Dataset records:
* * *

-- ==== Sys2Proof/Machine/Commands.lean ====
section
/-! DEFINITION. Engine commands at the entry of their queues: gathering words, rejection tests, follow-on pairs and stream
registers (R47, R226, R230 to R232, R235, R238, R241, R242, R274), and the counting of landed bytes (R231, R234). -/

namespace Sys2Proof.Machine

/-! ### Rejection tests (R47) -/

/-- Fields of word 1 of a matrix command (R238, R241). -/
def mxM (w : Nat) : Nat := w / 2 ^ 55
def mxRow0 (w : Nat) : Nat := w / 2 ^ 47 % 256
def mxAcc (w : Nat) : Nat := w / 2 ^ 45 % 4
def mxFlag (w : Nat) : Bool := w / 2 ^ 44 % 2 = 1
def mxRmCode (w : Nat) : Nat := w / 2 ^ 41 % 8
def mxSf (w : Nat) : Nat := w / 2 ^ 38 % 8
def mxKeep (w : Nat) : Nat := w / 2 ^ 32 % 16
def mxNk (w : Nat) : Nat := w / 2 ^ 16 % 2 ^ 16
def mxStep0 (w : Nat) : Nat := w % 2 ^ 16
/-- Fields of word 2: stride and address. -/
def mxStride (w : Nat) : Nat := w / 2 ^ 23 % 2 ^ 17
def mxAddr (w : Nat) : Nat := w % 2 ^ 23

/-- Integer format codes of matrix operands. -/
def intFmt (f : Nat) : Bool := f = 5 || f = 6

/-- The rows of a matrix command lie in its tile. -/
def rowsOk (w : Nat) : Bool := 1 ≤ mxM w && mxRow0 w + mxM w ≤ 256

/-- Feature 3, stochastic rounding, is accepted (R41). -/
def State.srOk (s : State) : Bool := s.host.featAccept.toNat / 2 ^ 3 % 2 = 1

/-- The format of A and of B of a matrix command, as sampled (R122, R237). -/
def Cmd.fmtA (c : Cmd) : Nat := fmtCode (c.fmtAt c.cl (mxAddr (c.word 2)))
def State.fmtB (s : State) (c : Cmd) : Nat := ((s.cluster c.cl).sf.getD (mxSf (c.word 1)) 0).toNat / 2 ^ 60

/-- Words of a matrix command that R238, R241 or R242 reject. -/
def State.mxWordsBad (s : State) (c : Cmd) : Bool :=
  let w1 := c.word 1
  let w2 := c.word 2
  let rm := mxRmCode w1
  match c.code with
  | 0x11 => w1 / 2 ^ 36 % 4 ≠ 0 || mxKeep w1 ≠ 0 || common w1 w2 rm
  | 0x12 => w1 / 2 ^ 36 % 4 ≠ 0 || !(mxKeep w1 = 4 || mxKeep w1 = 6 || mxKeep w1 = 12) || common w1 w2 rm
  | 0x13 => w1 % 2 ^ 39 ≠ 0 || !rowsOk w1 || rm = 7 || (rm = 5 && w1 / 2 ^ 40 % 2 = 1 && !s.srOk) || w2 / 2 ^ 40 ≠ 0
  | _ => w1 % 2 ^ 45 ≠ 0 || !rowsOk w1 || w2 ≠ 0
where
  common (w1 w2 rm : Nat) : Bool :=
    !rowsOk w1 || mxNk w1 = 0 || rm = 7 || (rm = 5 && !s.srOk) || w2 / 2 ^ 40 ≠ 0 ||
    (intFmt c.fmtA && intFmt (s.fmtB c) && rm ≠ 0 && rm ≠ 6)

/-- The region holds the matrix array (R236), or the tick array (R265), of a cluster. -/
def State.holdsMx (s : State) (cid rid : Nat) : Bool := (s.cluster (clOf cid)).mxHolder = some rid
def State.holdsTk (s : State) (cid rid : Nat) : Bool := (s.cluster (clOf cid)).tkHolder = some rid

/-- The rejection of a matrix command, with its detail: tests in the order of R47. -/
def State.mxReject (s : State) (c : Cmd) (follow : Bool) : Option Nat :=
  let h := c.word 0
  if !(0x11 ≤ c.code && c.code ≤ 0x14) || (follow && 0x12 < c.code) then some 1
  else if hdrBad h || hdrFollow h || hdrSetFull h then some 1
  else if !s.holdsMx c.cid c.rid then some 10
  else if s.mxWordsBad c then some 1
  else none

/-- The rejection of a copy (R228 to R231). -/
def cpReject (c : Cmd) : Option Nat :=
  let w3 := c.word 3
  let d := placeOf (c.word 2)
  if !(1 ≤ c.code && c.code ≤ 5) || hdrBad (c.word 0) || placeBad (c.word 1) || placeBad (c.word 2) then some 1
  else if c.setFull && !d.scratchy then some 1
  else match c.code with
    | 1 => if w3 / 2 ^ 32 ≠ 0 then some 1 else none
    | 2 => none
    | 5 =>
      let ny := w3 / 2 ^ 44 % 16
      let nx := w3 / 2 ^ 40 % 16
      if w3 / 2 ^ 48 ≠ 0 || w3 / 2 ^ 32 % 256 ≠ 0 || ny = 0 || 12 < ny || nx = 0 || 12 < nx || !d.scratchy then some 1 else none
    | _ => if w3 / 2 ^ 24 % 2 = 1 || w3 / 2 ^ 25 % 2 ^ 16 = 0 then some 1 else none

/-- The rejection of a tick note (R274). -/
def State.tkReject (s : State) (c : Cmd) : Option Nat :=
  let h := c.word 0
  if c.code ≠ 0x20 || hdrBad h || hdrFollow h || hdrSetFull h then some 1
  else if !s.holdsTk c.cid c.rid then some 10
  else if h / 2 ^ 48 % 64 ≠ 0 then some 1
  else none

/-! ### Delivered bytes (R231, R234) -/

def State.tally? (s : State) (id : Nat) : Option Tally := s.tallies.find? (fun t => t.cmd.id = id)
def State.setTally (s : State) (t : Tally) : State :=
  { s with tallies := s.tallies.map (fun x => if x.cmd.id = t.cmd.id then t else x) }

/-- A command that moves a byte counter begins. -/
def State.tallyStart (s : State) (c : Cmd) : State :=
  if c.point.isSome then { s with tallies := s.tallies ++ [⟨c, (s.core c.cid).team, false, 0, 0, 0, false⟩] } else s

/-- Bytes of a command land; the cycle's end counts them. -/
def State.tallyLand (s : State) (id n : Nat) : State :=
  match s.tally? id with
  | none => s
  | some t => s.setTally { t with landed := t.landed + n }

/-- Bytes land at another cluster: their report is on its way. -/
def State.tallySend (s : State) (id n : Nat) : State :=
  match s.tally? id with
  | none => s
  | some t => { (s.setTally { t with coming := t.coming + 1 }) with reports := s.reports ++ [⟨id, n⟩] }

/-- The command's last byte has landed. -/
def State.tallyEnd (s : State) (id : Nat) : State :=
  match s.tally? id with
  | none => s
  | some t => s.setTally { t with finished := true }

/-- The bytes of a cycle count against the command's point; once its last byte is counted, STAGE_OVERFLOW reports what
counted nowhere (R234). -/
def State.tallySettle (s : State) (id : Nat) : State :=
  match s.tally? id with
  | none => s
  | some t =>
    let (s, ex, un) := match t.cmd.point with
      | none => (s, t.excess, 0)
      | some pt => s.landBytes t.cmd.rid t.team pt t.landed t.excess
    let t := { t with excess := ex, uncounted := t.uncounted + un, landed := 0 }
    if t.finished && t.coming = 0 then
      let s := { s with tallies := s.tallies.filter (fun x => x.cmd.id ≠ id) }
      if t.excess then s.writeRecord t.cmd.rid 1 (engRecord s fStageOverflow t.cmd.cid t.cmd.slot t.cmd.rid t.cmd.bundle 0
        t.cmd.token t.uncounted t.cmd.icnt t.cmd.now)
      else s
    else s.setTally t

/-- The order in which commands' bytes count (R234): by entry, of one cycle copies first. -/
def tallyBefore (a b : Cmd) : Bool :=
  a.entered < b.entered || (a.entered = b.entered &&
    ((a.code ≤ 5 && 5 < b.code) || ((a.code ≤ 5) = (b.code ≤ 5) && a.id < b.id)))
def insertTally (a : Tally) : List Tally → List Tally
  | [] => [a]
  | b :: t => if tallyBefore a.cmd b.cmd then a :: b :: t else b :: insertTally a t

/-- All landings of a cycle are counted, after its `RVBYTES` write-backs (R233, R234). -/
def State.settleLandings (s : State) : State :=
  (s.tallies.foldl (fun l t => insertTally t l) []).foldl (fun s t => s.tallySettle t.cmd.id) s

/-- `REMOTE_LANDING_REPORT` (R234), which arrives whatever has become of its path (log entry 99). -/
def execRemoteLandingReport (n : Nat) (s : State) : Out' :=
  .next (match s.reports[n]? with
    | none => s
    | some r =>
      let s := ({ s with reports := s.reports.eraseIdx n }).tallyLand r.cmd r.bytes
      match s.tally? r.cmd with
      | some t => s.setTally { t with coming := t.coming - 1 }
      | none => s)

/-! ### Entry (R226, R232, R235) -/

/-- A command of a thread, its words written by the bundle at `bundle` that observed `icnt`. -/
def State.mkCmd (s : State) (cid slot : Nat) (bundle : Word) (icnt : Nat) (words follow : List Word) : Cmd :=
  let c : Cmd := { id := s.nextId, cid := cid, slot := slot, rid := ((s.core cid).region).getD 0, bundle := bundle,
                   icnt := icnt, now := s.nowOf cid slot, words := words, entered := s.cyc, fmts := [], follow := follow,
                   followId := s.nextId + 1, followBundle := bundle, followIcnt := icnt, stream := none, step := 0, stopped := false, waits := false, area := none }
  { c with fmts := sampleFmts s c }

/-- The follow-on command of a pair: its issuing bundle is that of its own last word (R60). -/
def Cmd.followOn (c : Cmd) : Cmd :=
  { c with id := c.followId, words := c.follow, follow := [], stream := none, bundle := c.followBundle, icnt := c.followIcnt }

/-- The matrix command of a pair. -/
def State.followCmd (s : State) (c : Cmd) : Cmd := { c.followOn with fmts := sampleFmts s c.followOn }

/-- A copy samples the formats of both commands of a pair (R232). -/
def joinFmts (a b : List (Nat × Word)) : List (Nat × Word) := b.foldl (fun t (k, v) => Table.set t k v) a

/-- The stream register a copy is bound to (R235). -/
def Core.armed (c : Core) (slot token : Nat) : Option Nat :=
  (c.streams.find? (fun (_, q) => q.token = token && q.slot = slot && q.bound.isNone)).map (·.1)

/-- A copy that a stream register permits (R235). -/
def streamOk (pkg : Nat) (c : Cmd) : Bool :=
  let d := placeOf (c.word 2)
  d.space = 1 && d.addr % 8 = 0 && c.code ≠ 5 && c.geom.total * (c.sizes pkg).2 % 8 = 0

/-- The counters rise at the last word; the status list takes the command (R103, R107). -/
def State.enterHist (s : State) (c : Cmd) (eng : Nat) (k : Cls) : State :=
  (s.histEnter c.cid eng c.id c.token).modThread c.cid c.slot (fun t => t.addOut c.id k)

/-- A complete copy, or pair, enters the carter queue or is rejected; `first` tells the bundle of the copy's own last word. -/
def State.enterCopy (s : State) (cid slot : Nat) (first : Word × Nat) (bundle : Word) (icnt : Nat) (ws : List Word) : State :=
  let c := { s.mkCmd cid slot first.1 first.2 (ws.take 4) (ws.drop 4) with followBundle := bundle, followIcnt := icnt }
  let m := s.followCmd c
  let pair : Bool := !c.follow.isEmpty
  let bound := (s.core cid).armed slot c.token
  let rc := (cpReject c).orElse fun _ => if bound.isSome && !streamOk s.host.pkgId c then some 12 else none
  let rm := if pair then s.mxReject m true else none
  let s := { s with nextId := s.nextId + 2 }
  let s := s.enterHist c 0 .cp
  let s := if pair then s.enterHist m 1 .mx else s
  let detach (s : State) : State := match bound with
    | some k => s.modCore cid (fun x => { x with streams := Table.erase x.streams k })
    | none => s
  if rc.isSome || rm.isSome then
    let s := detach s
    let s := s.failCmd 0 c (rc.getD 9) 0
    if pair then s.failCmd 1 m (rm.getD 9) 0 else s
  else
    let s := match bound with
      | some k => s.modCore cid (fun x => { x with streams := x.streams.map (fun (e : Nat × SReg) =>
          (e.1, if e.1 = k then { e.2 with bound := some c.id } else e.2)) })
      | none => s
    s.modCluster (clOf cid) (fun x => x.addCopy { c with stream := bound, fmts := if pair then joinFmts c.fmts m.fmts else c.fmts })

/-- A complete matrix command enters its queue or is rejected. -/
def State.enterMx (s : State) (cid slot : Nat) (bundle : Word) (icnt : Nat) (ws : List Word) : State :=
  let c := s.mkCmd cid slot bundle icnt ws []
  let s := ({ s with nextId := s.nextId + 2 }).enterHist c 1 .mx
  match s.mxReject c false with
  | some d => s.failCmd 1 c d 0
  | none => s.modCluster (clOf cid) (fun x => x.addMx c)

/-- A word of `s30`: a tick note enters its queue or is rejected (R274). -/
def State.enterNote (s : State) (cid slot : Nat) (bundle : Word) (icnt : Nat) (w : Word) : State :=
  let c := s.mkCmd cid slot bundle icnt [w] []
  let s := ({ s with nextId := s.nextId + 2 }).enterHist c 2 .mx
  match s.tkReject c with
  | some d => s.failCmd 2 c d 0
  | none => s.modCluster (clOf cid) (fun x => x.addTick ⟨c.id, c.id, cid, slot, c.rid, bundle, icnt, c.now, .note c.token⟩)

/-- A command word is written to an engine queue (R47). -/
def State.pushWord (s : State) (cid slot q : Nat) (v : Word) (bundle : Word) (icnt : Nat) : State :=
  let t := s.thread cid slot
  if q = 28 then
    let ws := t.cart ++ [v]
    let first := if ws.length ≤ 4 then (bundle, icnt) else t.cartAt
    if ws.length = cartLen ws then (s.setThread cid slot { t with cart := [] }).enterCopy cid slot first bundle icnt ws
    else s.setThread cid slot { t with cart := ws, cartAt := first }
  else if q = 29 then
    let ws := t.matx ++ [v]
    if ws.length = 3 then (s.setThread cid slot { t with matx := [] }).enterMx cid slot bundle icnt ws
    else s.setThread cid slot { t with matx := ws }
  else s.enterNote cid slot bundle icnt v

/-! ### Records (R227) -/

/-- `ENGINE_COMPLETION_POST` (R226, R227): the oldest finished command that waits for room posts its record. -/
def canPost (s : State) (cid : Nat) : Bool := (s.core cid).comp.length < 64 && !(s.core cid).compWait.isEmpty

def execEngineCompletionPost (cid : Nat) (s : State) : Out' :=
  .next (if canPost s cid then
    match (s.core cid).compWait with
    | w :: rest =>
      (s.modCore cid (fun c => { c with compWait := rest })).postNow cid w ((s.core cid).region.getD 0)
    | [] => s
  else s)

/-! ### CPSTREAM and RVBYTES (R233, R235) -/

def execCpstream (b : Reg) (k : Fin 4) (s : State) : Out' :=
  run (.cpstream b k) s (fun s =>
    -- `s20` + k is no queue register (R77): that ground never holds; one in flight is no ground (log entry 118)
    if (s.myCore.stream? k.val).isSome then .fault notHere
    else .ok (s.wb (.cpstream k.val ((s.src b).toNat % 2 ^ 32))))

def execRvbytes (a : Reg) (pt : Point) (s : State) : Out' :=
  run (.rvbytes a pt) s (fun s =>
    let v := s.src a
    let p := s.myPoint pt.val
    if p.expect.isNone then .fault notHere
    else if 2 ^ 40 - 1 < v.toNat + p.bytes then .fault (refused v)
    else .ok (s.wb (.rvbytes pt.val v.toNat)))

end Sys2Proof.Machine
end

* * *

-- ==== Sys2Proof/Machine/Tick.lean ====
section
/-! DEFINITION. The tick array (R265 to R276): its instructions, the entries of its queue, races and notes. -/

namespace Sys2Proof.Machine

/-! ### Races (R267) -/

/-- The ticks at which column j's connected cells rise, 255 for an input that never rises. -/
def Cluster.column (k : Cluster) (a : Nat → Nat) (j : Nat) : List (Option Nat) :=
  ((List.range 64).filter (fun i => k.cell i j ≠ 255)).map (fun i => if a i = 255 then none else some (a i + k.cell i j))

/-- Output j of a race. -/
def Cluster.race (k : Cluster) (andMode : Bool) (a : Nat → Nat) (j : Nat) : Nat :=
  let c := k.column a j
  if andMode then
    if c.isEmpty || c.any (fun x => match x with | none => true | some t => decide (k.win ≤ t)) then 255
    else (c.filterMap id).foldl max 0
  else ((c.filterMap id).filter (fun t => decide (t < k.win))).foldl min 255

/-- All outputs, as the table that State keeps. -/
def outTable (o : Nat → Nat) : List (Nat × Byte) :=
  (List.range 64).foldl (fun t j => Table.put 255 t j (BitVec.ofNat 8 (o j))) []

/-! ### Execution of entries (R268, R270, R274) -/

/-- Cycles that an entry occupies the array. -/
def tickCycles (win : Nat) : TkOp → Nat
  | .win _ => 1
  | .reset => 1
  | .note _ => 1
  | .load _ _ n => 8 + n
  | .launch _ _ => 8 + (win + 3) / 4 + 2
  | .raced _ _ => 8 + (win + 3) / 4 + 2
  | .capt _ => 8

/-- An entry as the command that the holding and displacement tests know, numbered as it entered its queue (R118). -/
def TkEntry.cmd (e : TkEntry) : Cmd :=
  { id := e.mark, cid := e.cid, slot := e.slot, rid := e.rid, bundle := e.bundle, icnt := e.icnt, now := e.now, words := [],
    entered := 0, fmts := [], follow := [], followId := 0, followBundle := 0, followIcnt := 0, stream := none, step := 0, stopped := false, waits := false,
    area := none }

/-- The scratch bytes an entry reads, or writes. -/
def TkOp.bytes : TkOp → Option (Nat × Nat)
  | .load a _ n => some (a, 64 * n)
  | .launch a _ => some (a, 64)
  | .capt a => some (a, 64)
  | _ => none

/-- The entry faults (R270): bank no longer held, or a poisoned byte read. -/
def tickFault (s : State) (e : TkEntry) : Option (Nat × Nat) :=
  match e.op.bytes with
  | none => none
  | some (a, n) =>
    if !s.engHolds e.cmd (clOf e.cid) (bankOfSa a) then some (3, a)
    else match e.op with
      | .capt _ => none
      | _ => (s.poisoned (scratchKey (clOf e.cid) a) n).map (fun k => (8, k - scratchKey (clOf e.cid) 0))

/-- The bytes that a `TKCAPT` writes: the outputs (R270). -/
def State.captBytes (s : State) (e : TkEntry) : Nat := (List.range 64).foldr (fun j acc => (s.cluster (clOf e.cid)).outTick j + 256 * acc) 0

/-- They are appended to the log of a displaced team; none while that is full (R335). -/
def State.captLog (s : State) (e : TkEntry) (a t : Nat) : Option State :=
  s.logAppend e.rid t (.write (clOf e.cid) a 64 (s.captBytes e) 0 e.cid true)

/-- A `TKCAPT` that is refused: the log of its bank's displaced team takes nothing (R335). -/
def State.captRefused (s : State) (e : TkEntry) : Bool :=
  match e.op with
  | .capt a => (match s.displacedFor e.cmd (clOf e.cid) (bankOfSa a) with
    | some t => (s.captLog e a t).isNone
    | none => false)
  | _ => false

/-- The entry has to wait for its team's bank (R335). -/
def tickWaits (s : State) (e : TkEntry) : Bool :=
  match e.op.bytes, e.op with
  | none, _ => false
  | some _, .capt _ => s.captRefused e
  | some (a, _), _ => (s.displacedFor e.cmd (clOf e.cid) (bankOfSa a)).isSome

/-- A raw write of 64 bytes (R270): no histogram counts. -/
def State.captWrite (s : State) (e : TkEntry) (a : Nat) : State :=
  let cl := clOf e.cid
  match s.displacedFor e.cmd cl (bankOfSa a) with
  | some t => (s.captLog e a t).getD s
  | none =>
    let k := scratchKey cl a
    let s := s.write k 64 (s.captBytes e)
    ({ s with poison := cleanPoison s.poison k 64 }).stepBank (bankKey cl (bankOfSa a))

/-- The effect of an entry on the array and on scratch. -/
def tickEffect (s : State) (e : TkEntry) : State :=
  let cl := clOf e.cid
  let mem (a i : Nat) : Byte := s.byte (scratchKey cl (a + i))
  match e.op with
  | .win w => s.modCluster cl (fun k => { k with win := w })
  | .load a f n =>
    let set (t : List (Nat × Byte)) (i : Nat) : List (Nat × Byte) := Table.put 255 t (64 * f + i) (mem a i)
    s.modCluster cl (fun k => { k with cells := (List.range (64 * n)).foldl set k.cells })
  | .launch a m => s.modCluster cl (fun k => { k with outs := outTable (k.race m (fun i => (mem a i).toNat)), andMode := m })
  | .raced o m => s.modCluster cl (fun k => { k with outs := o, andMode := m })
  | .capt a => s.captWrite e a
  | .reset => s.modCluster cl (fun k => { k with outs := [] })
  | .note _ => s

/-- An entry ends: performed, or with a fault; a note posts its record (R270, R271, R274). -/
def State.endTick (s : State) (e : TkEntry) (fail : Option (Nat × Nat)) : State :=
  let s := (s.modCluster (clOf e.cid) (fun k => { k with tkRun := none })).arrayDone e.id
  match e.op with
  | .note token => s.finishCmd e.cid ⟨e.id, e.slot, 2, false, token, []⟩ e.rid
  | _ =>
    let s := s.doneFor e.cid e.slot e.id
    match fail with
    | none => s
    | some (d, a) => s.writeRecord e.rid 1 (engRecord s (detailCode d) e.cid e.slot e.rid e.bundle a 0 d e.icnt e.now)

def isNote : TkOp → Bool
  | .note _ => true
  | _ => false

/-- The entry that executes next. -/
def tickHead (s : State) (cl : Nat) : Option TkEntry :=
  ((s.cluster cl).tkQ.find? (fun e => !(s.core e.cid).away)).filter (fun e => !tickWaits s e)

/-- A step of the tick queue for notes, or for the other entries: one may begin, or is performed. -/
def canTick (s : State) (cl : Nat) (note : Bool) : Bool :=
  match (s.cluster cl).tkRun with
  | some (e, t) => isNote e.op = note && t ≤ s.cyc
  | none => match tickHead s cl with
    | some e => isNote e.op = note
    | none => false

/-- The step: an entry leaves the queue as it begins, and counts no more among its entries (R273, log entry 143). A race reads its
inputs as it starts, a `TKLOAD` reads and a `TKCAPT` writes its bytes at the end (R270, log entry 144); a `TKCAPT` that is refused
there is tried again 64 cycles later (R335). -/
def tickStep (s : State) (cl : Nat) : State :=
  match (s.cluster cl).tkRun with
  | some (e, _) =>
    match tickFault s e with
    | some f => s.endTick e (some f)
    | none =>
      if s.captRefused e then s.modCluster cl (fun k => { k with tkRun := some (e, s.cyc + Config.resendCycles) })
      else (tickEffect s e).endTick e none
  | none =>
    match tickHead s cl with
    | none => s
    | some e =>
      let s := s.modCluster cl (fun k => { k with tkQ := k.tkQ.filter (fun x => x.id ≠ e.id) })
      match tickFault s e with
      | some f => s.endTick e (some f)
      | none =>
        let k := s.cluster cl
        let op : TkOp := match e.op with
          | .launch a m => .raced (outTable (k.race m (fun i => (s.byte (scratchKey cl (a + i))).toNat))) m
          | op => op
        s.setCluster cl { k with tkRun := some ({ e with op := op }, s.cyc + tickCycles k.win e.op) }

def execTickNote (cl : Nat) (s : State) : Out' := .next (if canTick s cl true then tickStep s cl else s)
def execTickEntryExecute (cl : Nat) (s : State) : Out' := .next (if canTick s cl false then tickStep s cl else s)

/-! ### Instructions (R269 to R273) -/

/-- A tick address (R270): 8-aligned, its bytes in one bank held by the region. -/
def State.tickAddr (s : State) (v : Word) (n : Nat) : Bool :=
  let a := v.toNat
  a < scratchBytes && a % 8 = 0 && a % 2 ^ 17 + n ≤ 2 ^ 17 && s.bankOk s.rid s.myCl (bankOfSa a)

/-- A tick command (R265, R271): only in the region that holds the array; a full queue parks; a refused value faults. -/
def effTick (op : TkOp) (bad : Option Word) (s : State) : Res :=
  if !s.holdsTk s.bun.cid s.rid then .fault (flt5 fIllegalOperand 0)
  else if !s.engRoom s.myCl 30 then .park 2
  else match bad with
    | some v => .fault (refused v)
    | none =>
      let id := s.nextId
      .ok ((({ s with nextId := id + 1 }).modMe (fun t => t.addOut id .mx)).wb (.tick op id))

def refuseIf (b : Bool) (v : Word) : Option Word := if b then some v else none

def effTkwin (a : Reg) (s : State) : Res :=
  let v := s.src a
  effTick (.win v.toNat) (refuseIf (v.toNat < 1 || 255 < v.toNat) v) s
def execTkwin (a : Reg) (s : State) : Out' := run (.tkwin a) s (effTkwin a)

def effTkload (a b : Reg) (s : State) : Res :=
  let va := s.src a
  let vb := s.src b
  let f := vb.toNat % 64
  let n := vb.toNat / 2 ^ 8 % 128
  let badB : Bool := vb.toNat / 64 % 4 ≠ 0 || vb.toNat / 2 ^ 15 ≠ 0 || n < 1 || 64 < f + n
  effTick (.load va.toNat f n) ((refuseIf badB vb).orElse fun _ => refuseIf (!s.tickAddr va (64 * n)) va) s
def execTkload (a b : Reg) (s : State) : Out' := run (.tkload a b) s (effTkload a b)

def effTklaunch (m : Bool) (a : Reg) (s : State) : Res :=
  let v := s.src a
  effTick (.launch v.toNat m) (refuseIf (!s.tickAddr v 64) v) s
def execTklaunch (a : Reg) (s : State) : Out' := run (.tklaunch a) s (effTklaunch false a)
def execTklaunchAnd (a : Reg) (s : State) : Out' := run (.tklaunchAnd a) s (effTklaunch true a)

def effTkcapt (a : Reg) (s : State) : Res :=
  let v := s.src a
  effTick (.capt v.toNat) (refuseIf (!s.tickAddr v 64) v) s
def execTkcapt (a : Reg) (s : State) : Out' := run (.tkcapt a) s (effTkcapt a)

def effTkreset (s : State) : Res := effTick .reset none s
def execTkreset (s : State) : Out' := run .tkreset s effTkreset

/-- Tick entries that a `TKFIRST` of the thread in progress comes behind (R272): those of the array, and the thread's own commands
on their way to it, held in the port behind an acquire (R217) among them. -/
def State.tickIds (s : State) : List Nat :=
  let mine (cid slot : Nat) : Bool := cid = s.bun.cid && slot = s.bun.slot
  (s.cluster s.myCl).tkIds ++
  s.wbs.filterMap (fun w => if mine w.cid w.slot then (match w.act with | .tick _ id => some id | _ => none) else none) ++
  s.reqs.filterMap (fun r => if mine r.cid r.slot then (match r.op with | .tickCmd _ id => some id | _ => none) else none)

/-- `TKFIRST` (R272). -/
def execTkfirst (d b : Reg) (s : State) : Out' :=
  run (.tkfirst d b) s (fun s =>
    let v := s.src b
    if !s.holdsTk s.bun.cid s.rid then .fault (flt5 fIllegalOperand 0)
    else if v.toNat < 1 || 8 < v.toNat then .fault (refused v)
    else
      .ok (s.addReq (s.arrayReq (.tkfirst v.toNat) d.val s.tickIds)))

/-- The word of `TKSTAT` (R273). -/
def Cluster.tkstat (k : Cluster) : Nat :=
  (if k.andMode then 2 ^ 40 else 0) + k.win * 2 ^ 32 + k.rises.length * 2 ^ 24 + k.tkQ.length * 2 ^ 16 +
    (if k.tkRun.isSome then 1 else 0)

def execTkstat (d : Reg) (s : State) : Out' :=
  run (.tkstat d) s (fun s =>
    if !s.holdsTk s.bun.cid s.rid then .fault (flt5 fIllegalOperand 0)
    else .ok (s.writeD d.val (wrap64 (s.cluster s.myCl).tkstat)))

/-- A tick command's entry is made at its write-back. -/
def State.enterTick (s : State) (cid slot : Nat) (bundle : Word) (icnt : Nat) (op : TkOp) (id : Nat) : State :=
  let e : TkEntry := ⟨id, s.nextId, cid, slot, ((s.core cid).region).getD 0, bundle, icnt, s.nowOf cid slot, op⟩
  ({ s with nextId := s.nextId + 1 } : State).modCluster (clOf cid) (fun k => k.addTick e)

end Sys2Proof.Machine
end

* * *

Work required: Write out exactly the lines above from the line with "k with cells" through the line with "executes next. -/", both of them included, and leave out all other lines.

Exercise answer:
    s.modCluster cl (fun k => { k with cells := (List.range (64 * n)).foldl set k.cells })
  | .launch a m => s.modCluster cl (fun k => { k with outs := outTable (k.race m (fun i => (mem a i).toNat)), andMode := m })
  | .raced o m => s.modCluster cl (fun k => { k with outs := o, andMode := m })
  | .capt a => s.captWrite e a
  | .reset => s.modCluster cl (fun k => { k with outs := [] })
  | .note _ => s

/-- An entry ends: performed, or with a fault; a note posts its record (R270, R271, R274). -/
def State.endTick (s : State) (e : TkEntry) (fail : Option (Nat × Nat)) : State :=
  let s := (s.modCluster (clOf e.cid) (fun k => { k with tkRun := none })).arrayDone e.id
  match e.op with
  | .note token => s.finishCmd e.cid ⟨e.id, e.slot, 2, false, token, []⟩ e.rid
  | _ =>
    let s := s.doneFor e.cid e.slot e.id
    match fail with
    | none => s
    | some (d, a) => s.writeRecord e.rid 1 (engRecord s (detailCode d) e.cid e.slot e.rid e.bundle a 0 d e.icnt e.now)

def isNote : TkOp → Bool
  | .note _ => true
  | _ => false

/-- The entry that executes next. -/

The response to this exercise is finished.